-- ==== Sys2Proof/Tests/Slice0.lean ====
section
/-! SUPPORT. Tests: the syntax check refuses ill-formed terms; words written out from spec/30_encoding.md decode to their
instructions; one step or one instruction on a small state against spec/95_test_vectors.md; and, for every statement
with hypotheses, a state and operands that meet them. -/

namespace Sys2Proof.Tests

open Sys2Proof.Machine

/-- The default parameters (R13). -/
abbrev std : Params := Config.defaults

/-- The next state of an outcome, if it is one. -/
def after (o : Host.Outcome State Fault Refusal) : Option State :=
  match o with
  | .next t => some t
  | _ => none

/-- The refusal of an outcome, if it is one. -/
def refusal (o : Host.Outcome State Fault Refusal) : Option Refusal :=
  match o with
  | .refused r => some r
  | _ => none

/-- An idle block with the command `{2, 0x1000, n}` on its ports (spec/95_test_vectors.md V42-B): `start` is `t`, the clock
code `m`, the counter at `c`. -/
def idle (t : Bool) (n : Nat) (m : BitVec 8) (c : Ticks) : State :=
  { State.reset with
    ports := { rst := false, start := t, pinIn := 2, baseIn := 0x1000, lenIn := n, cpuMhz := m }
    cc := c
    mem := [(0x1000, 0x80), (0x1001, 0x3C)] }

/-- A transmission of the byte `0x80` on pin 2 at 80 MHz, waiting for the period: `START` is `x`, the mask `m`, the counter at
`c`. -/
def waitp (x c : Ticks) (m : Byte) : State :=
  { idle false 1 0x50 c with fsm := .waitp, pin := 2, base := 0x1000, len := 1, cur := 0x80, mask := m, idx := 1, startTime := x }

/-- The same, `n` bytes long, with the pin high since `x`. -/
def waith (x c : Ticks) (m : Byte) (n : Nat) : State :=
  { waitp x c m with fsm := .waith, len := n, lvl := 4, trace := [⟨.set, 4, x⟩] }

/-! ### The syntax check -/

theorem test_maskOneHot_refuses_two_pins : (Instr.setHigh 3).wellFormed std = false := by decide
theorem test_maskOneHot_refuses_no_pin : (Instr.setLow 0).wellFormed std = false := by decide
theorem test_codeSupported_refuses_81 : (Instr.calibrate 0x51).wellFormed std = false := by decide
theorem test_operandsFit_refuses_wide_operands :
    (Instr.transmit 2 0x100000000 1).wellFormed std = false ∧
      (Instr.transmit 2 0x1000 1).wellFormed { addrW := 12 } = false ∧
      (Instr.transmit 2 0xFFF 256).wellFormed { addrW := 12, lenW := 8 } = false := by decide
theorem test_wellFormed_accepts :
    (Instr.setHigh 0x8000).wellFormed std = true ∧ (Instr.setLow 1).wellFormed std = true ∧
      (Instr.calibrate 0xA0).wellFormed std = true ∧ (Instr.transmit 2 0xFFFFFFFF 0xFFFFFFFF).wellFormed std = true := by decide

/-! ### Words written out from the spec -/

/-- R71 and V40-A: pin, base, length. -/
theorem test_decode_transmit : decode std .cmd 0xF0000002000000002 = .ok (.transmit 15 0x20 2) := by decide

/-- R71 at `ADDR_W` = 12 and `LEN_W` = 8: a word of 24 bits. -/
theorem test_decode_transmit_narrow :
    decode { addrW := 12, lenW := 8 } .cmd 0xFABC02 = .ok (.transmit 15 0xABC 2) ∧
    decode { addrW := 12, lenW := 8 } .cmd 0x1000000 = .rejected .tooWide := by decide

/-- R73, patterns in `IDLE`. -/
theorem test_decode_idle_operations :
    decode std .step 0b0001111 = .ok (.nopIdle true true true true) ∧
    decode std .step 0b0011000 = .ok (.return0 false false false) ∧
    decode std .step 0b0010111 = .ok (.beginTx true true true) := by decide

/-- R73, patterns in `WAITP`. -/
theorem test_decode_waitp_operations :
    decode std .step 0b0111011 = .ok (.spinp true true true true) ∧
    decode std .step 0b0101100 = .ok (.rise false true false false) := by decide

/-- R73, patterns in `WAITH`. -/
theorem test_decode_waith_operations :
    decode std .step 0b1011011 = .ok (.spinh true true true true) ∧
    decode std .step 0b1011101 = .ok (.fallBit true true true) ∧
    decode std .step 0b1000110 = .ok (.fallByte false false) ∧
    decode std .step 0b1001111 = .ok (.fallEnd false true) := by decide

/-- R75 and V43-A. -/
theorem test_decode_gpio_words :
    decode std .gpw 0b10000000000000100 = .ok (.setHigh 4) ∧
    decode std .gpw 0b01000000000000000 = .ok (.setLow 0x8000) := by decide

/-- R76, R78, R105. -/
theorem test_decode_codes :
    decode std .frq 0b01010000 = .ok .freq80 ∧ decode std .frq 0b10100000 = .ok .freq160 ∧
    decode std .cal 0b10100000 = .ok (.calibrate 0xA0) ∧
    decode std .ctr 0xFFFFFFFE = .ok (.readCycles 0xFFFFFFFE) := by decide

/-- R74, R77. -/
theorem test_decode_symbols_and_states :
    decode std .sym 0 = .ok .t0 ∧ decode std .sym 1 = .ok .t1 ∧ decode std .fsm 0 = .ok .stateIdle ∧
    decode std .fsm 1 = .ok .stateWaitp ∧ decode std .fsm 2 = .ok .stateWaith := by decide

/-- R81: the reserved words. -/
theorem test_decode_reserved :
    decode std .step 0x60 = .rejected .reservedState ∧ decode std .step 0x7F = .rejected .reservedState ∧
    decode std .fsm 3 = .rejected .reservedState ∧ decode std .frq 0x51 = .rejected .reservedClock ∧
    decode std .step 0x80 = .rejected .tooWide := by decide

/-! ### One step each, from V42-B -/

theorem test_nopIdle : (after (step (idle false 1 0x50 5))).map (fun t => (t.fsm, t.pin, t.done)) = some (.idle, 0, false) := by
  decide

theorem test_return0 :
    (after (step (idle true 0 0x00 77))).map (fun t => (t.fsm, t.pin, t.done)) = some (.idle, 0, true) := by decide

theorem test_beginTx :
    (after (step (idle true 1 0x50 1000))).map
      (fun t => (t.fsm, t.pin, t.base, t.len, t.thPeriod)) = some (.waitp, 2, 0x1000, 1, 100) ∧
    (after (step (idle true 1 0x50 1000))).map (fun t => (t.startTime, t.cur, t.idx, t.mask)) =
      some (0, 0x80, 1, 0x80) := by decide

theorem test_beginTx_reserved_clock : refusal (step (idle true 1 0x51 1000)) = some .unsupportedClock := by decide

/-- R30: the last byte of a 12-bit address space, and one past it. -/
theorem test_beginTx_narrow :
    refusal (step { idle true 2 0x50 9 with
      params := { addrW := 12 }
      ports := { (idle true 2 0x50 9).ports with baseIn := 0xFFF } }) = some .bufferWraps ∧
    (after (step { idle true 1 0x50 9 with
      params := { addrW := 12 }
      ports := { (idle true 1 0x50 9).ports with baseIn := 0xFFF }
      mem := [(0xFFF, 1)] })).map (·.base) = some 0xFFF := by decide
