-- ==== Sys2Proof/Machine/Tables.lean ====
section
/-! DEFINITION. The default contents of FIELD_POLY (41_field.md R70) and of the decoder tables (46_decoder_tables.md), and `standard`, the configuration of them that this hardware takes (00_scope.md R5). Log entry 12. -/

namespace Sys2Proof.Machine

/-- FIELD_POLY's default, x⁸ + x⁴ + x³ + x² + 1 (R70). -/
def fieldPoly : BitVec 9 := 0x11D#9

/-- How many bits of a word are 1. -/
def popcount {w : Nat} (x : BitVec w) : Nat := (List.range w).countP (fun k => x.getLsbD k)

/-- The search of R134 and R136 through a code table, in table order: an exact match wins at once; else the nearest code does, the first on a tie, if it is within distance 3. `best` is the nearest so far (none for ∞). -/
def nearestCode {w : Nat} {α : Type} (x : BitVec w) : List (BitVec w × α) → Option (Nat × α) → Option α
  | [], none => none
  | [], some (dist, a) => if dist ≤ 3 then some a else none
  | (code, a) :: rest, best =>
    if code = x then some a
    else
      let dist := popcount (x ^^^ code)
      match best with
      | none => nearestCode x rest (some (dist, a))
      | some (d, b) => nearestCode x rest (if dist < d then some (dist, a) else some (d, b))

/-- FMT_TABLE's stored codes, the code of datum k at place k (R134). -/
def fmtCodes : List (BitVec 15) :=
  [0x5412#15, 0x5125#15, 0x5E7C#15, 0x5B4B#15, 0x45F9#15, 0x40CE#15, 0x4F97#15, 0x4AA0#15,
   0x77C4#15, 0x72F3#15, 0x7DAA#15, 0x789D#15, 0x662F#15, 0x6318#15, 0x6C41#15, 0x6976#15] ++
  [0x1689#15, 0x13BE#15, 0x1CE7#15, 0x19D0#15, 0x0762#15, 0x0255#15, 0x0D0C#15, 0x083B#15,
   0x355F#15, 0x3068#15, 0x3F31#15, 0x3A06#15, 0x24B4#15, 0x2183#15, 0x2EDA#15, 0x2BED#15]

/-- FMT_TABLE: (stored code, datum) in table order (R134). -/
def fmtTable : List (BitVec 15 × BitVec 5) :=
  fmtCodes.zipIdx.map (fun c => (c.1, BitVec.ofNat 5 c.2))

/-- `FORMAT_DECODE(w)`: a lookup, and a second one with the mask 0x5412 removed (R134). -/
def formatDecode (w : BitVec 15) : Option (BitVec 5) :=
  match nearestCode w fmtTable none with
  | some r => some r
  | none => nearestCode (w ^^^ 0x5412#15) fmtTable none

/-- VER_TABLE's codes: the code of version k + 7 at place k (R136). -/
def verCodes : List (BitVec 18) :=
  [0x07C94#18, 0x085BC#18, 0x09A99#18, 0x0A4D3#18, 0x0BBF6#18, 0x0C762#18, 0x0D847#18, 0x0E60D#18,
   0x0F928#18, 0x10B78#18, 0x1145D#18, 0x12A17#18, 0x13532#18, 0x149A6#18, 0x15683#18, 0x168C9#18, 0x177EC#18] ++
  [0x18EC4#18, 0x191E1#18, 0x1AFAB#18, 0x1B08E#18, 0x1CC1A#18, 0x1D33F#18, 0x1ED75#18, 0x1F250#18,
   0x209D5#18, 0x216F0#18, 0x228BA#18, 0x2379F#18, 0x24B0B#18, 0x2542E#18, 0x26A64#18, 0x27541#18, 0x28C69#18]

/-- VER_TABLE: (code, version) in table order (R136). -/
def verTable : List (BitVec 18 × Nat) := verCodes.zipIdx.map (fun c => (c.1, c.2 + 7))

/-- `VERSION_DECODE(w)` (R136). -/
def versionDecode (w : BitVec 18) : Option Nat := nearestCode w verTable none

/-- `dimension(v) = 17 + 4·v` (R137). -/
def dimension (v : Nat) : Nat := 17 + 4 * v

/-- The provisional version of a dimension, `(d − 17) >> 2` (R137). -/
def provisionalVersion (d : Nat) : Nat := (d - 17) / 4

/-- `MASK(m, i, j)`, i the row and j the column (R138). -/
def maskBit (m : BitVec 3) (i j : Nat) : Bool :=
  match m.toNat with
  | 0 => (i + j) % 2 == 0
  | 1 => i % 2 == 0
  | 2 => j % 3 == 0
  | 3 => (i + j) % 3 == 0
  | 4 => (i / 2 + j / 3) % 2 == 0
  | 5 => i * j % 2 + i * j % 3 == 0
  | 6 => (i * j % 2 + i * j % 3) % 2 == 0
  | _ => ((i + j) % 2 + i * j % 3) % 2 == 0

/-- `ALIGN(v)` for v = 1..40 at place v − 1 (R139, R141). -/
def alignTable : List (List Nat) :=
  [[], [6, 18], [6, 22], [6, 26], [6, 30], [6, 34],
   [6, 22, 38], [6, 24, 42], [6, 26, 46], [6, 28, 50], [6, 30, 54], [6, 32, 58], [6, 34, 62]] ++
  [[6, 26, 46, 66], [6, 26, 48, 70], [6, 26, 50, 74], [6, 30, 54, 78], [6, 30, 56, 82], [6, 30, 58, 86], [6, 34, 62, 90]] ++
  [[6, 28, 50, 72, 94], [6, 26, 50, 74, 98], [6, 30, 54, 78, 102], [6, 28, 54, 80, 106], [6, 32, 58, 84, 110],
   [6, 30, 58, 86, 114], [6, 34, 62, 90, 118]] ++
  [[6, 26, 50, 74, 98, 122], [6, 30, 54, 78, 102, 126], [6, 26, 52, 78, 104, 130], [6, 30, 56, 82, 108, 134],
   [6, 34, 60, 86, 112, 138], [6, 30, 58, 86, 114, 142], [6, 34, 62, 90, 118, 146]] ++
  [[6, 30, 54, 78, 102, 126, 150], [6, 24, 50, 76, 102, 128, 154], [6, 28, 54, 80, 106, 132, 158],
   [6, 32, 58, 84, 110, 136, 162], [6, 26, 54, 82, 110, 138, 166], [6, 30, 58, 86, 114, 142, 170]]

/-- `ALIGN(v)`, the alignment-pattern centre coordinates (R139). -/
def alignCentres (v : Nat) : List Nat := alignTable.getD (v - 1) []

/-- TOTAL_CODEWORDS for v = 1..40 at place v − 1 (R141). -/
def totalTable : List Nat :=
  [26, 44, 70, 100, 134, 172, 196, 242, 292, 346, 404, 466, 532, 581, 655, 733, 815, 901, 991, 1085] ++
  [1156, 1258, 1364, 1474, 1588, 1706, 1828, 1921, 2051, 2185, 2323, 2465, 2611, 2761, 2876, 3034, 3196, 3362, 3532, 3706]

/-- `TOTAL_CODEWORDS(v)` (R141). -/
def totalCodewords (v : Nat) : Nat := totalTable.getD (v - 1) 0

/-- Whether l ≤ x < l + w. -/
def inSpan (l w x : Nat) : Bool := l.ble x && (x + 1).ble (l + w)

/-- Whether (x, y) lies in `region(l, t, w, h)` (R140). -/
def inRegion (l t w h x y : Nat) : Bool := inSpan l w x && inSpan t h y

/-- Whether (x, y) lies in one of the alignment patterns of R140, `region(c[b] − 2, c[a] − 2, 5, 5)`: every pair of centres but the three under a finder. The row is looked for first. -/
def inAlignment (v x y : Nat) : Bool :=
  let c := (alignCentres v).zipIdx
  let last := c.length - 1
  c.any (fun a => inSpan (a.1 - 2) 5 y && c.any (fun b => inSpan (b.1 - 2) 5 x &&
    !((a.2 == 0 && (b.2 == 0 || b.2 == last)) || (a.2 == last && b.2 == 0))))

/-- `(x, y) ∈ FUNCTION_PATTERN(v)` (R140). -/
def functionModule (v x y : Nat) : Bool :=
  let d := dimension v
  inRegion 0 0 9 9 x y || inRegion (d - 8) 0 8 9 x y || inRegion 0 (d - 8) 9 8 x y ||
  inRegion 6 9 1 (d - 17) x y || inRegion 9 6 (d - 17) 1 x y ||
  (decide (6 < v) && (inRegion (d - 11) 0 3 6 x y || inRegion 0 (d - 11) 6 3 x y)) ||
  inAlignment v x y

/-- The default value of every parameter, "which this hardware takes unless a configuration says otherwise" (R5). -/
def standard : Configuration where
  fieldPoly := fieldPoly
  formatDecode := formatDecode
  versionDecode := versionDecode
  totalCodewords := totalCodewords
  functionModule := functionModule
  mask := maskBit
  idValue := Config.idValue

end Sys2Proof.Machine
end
_____
Work task:
Where a line in the data contains the string "totalTable", add it to your count, and give only the final number.

Solution to this task:
2